La Valutazione della Pena
Anche il secondo motivo è stato respinto. La Corte ha ribadito che la determinazione della pena è una valutazione di merito, insindacabile in sede di legittimità se adeguatamente motivata. Nel caso di specie, i giudici di merito avevano correttamente motivato la pena inflitta basandosi sulla personalità dell’imputato e sui suoi precedenti penali, anche specifici. Tale valutazione è stata ritenuta logica e conforme ai parametri dell’art. 133 del codice penale.
Le Motivazioni della Sentenza
Le motivazioni della Corte si basano su un orientamento giurisprudenziale consolidato, richiamando anche una precedente sentenza delle Sezioni Unite. Viene sottolineato che l’obbligo di esibire i documenti a richiesta degli ufficiali di pubblica sicurezza è finalizzato a consentire un’immediata identificazione dello straniero presente sul territorio nazionale. La legge non ammette scuse basate su semplice negligenza. L’argomentazione difensiva, anziché provare l’assenza di colpa, ha finito per confermarla, descrivendo una situazione di trascuratezza che rientra a pieno titolo nell’ambito di applicazione della norma incriminatrice. Per quanto riguarda la pena, la Corte ha semplicemente applicato il principio secondo cui una sanzione superiore al minimo edittale è legittima se il giudice fornisce una motivazione specifica, come avvenuto nel caso in esame, facendo riferimento ai precedenti dell’imputato.
Le Conclusioni
La sentenza n. 30261/2024 offre una lezione chiara: per i cittadini stranieri, portare con sé il passaporto (o altro documento identificativo) e il permesso o la carta di soggiorno è un obbligo inderogabile. La mancata esibizione documenti non può essere giustificata da semplici dimenticanze o da situazioni di vita quotidiana, come un litigio familiare. La legge richiede un ‘giustificato motivo’ oggettivo e serio, che non si identifica con la mera negligenza. Questa pronuncia rafforza l’idea che la responsabilità di essere sempre in regola con i propri documenti ricade interamente sul singolo, e la violazione di tale dovere comporta conseguenze penali non trascurabili.

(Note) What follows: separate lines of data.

/-! ## The mesh pattern (R7) -/

/-- R7: a path of steps followed from the start: each step's next is the one after it, and none stands twice. -/
def followsSteps (t : Tables) (start : StepIndex) (n : Nat) (path : Nat → StepIndex) : Prop :=
  path 0 = start ∧ (∀ k, k < n → (t.meshRow (path k)).next = some (path (k + 1)))
    ∧ (∀ j k, j < k → k ≤ n → path j ≠ path k)

/-- R7: a path without a repeated step holds at most the 64 steps. -/
theorem followsSteps_short {t : Tables} {start : StepIndex} {n : Nat} {path : Nat → StepIndex}
    (h : followsSteps t start n path) : n < 64 := by
  have hnd : ((List.range (n + 1)).map path).Nodup := by
    rw [List.Nodup, List.pairwise_map]
    refine List.Pairwise.imp_of_mem ?_ List.pairwise_lt_range
    intro j k _ hk hjk
    exact h.2.2 j k hjk (by have := List.mem_range.1 hk; omega)
  have := hnd.length_le_of_subset (l₂ := List.finRange 64) (fun x _ => List.mem_finRange x)
  simp at this
  omega

/-- R7: the walk from a step of the path, its earlier steps visited, to the path's last step. -/
theorem walkMesh_follows {t : Tables} {start : StepIndex} {n : Nat} {path : Nat → StepIndex}
    (h : followsSteps t start n path) (d k fuel : Nat) (visited : List StepIndex) (hk : k + d = n) (hf : d < fuel)
    (hv : ∀ x, x ∈ visited ↔ ∃ j, j < k ∧ path j = x)
    (hg : ∀ j, j < n → meshRowOk (t.meshRow (path j)) = true) :
    (meshRowOk (t.meshRow (path n)) = false → walkMesh t fuel visited (path k) = some (tableMesh, (path n).val))
    ∧ (meshRowOk (t.meshRow (path n)) = true →
        (t.meshRow (path n)).next = none ∨ (∃ j, j ≤ n ∧ (t.meshRow (path n)).next = some (path j)) →
        walkMesh t fuel visited (path k) = none) := by
  induction d generalizing k fuel visited with
  | zero =>
    obtain rfl : k = n := by omega
    obtain ⟨fuel, rfl⟩ : ∃ m, fuel = m + 1 := ⟨fuel - 1, by omega⟩
    unfold walkMesh
    refine ⟨?_, ?_⟩
    · intro hb
      rw [if_neg (by rw [hb]; decide)]
    · rintro hb (he | ⟨j, hj, he⟩)
      · rw [if_pos hb, he]
      · rw [if_pos hb, he]
        dsimp only
        rw [if_pos]
        rw [List.mem_cons, hv]
        by_cases hjk : j = k
        · exact .inl (congrArg path hjk)
        · exact .inr ⟨j, by omega, rfl⟩
  | succ d ih =>
    obtain ⟨fuel, rfl⟩ : ∃ m, fuel = m + 1 := ⟨fuel - 1, by omega⟩
    have hstep : walkMesh t (fuel + 1) visited (path k) = walkMesh t fuel (path k :: visited) (path (k + 1)) := by
      have hnext : (t.meshRow (path k)).next = some (path (k + 1)) := h.2.1 k (by omega)
      have hnew : ¬ path (k + 1) ∈ path k :: visited := by
        rw [List.mem_cons, hv]
        rintro (e | ⟨j, hj, e⟩)
        · exact h.2.2 k (k + 1) (by omega) (by omega) e.symm
        · exact h.2.2 j (k + 1) (by omega) (by omega) e
      conv => lhs; unfold walkMesh
      rw [if_pos (hg k (by omega)), hnext]
      dsimp only
      rw [if_neg hnew]
    rw [hstep]
    refine ih (k + 1) fuel (path k :: visited) (by omega) (by omega) ?_
    intro x
    rw [List.mem_cons, hv]
    constructor
    · rintro (rfl | ⟨j, hj, e⟩)
      · exact ⟨k, by omega, rfl⟩
      · exact ⟨j, by omega, e⟩
    · rintro ⟨j, hj, e⟩
      by_cases hjk : j = k
      · subst hjk
        exact .inl e.symm
      · exact .inr ⟨j, by omega, e⟩

/-- R7: the three conditions on a step. -/
theorem meshRowOk_iff (r : MeshRow) : meshRowOk r = true ↔ r.valid = true ∧ r.first ≤ r.last
    ∧ 0 ≤ (r.first : Int) - (r.rows / r.taperEvery : Nat) * r.widenLeft
    ∧ (r.last : Int) + (r.rows / r.taperEvery : Nat) * r.widenRight ≤ 511
    ∧ (r.first : Int) - (r.rows / r.taperEvery : Nat) * r.widenLeft
        ≤ (r.last : Int) + (r.rows / r.taperEvery : Nat) * r.widenRight := by
  unfold meshRowOk MeshRow.tapers
  simp [and_assoc]

/-- R7: the walk of a product along a path. -/
theorem examineMesh_follows {t : Tables} {p : ProductRow} {n : Nat} {path : Nat → StepIndex} (hk : p.kind = .twineNet)
    (h : followsSteps t p.startStep n path) (hg : ∀ j, j < n → meshRowOk (t.meshRow (path j)) = true) :
    (meshRowOk (t.meshRow (path n)) = false → examineMesh t p = some (tableMesh, (path n).val))
    ∧ (meshRowOk (t.meshRow (path n)) = true →
        (t.meshRow (path n)).next = none ∨ (∃ j, j ≤ n ∧ (t.meshRow (path n)).next = some (path j)) →
        examineMesh t p = none) := by
  have hw := walkMesh_follows h n 0 64 [] (by omega) (followsSteps_short h) (by simp) hg
  unfold examineMesh
  rw [hk, ← h.1]
  exact hw

end Sys2Proof.Machine
end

È reato se un cittadino straniero dimentica i documenti a casa?
Sì, la Corte di Cassazione ha confermato che la mancata esibizione dei documenti a richiesta delle autorità è un reato di tipo contravvenzionale, punibile anche se commesso per semplice negligenza o dimenticanza.
Aver litigato con un familiare è una giustificazione valida per non avere con sé i documenti?
No, secondo la sentenza, uscire di casa in fretta a seguito di un litigio senza prendere i documenti non costituisce un ‘giustificato motivo’ che esclude la punibilità, ma al contrario descrive una condotta colposa sanzionata dalla legge.
La pena può essere considerata eccessiva se non si commettono reati simili da molto tempo?
No, la determinazione della pena è compito del giudice di merito. Se la sanzione è motivata facendo riferimento a criteri di legge, come la personalità dell’imputato e i suoi precedenti penali, essa non è sindacabile dalla Corte di Cassazione, anche in presenza di una recente buona condotta.